> [DIRECTIONS FOR THIS TASK]
Only one stretch of the data below is wanted: the lines from the one with "let avc := codec g rd == 0" through the one with "let lo := signed", repeated exactly.

> [INPUT DATA]
........
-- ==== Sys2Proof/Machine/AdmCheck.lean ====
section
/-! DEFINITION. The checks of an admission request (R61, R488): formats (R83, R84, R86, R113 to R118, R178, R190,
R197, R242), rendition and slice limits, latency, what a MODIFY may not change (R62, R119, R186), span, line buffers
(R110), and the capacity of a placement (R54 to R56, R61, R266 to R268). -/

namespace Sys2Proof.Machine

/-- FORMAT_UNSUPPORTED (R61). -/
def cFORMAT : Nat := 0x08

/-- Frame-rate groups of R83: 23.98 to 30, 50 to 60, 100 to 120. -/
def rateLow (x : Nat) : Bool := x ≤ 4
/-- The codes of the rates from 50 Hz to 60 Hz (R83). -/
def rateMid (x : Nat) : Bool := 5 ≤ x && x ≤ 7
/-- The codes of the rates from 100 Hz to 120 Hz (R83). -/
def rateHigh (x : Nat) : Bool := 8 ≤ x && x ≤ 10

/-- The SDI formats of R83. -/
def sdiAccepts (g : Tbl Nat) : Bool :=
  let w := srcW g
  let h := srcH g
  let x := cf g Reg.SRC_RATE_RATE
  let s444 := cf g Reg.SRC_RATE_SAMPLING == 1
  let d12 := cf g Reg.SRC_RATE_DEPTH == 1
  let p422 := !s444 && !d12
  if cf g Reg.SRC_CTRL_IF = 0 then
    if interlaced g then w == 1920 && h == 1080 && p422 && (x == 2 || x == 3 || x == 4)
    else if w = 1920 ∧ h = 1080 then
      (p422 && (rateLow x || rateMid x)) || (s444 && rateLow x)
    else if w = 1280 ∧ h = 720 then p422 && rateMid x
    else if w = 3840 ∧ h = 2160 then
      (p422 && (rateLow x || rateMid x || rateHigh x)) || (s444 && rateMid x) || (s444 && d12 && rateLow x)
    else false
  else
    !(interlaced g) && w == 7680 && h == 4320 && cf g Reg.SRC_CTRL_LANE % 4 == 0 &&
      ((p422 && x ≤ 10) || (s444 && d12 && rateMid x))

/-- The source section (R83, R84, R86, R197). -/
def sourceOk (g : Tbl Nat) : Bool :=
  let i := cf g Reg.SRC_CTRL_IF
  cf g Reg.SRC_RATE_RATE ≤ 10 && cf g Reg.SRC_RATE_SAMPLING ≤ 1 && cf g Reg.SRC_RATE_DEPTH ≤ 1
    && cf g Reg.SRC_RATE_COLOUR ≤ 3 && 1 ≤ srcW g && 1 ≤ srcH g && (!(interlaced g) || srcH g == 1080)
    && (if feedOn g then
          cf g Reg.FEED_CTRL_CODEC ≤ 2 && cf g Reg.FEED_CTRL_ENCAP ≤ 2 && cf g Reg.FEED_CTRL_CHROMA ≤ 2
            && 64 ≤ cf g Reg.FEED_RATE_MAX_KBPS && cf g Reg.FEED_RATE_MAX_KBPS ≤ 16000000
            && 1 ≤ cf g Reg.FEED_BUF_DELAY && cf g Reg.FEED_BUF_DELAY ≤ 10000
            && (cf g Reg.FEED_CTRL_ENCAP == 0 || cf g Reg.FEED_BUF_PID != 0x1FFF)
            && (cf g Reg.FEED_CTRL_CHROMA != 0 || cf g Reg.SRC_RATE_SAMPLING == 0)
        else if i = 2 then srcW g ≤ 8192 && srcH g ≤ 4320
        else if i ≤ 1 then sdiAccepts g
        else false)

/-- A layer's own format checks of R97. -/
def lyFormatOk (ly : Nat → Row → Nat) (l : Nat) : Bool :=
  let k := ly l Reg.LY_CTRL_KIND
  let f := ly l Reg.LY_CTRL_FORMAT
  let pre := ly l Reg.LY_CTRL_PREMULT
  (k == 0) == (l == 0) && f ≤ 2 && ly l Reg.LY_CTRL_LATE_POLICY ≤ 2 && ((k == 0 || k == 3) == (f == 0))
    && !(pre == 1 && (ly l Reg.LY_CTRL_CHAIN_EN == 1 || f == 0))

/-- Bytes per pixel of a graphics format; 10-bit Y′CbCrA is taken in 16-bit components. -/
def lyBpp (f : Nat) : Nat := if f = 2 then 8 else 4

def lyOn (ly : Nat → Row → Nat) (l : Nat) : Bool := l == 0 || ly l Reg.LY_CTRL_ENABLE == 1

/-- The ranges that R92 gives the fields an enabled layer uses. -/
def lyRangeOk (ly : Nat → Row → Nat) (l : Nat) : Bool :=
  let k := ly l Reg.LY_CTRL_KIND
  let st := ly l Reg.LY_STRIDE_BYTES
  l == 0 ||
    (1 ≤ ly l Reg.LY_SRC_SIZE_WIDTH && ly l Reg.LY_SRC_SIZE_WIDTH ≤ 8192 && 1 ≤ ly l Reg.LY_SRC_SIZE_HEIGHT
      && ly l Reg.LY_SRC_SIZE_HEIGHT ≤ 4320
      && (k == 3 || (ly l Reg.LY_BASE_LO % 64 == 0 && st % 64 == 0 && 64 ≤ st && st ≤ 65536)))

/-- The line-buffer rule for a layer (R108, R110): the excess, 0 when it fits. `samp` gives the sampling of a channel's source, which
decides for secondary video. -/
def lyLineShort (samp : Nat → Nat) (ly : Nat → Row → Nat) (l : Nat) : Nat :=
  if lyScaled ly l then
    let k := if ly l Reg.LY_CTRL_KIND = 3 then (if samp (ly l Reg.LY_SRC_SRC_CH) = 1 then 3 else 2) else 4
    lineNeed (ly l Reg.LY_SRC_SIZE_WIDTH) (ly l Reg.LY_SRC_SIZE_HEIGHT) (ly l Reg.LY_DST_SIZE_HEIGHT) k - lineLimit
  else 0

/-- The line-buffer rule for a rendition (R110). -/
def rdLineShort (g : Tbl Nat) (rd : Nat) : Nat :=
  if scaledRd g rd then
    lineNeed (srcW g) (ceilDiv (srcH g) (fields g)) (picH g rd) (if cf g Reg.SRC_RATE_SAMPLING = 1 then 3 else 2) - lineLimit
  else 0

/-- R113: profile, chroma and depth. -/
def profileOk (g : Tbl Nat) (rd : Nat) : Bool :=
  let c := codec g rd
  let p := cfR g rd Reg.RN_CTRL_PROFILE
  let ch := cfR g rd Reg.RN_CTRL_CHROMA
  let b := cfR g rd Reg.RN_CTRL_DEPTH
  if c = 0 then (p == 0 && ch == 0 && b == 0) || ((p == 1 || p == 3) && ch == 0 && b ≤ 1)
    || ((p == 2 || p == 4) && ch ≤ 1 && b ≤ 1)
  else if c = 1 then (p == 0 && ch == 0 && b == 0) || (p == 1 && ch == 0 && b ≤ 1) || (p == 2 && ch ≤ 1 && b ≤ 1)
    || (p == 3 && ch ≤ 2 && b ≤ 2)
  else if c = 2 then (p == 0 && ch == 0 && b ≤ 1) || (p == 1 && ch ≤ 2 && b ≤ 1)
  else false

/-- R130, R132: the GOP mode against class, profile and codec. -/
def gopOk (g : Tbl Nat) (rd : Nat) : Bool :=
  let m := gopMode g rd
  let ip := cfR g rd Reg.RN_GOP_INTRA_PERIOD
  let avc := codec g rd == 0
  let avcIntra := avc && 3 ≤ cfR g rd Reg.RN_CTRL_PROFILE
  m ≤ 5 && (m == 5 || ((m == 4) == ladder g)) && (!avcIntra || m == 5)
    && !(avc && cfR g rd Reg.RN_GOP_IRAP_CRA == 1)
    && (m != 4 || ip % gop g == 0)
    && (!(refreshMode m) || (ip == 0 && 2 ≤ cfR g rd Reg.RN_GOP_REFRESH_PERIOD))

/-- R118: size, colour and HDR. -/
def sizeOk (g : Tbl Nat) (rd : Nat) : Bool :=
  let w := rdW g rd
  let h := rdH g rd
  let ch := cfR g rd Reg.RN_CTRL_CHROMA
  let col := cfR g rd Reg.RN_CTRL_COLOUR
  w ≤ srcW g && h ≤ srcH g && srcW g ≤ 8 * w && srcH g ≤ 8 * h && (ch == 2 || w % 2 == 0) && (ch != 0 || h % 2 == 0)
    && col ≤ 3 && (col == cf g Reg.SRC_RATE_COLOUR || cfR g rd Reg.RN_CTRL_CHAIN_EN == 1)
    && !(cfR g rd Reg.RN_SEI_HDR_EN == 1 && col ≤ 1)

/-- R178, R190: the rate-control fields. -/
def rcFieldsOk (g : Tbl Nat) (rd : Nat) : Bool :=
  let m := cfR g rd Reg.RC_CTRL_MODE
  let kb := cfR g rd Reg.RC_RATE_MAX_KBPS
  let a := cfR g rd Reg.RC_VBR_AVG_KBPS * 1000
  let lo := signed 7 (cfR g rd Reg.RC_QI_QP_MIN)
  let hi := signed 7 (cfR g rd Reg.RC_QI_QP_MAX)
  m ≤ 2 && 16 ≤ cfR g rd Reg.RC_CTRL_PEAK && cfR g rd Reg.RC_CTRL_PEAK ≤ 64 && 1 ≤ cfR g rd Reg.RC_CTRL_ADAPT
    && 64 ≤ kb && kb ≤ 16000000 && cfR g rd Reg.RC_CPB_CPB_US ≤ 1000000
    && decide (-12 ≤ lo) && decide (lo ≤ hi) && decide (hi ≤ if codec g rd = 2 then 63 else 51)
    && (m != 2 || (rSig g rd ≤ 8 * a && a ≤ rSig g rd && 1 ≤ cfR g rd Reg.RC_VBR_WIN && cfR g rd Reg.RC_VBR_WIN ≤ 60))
........
> [SOLUTION]
  let avc := codec g rd == 0
  let avcIntra := avc && 3 ≤ cfR g rd Reg.RN_CTRL_PROFILE
  m ≤ 5 && (m == 5 || ((m == 4) == ladder g)) && (!avcIntra || m == 5)
    && !(avc && cfR g rd Reg.RN_GOP_IRAP_CRA == 1)
    && (m != 4 || ip % gop g == 0)
    && (!(refreshMode m) || (ip == 0 && 2 ≤ cfR g rd Reg.RN_GOP_REFRESH_PERIOD))

/-- R118: size, colour and HDR. -/
def sizeOk (g : Tbl Nat) (rd : Nat) : Bool :=
  let w := rdW g rd
  let h := rdH g rd
  let ch := cfR g rd Reg.RN_CTRL_CHROMA
  let col := cfR g rd Reg.RN_CTRL_COLOUR
  w ≤ srcW g && h ≤ srcH g && srcW g ≤ 8 * w && srcH g ≤ 8 * h && (ch == 2 || w % 2 == 0) && (ch != 0 || h % 2 == 0)
    && col ≤ 3 && (col == cf g Reg.SRC_RATE_COLOUR || cfR g rd Reg.RN_CTRL_CHAIN_EN == 1)
    && !(cfR g rd Reg.RN_SEI_HDR_EN == 1 && col ≤ 1)

/-- R178, R190: the rate-control fields. -/
def rcFieldsOk (g : Tbl Nat) (rd : Nat) : Bool :=
  let m := cfR g rd Reg.RC_CTRL_MODE
  let kb := cfR g rd Reg.RC_RATE_MAX_KBPS
  let a := cfR g rd Reg.RC_VBR_AVG_KBPS * 1000
  let lo := signed 7 (cfR g rd Reg.RC_QI_QP_MIN)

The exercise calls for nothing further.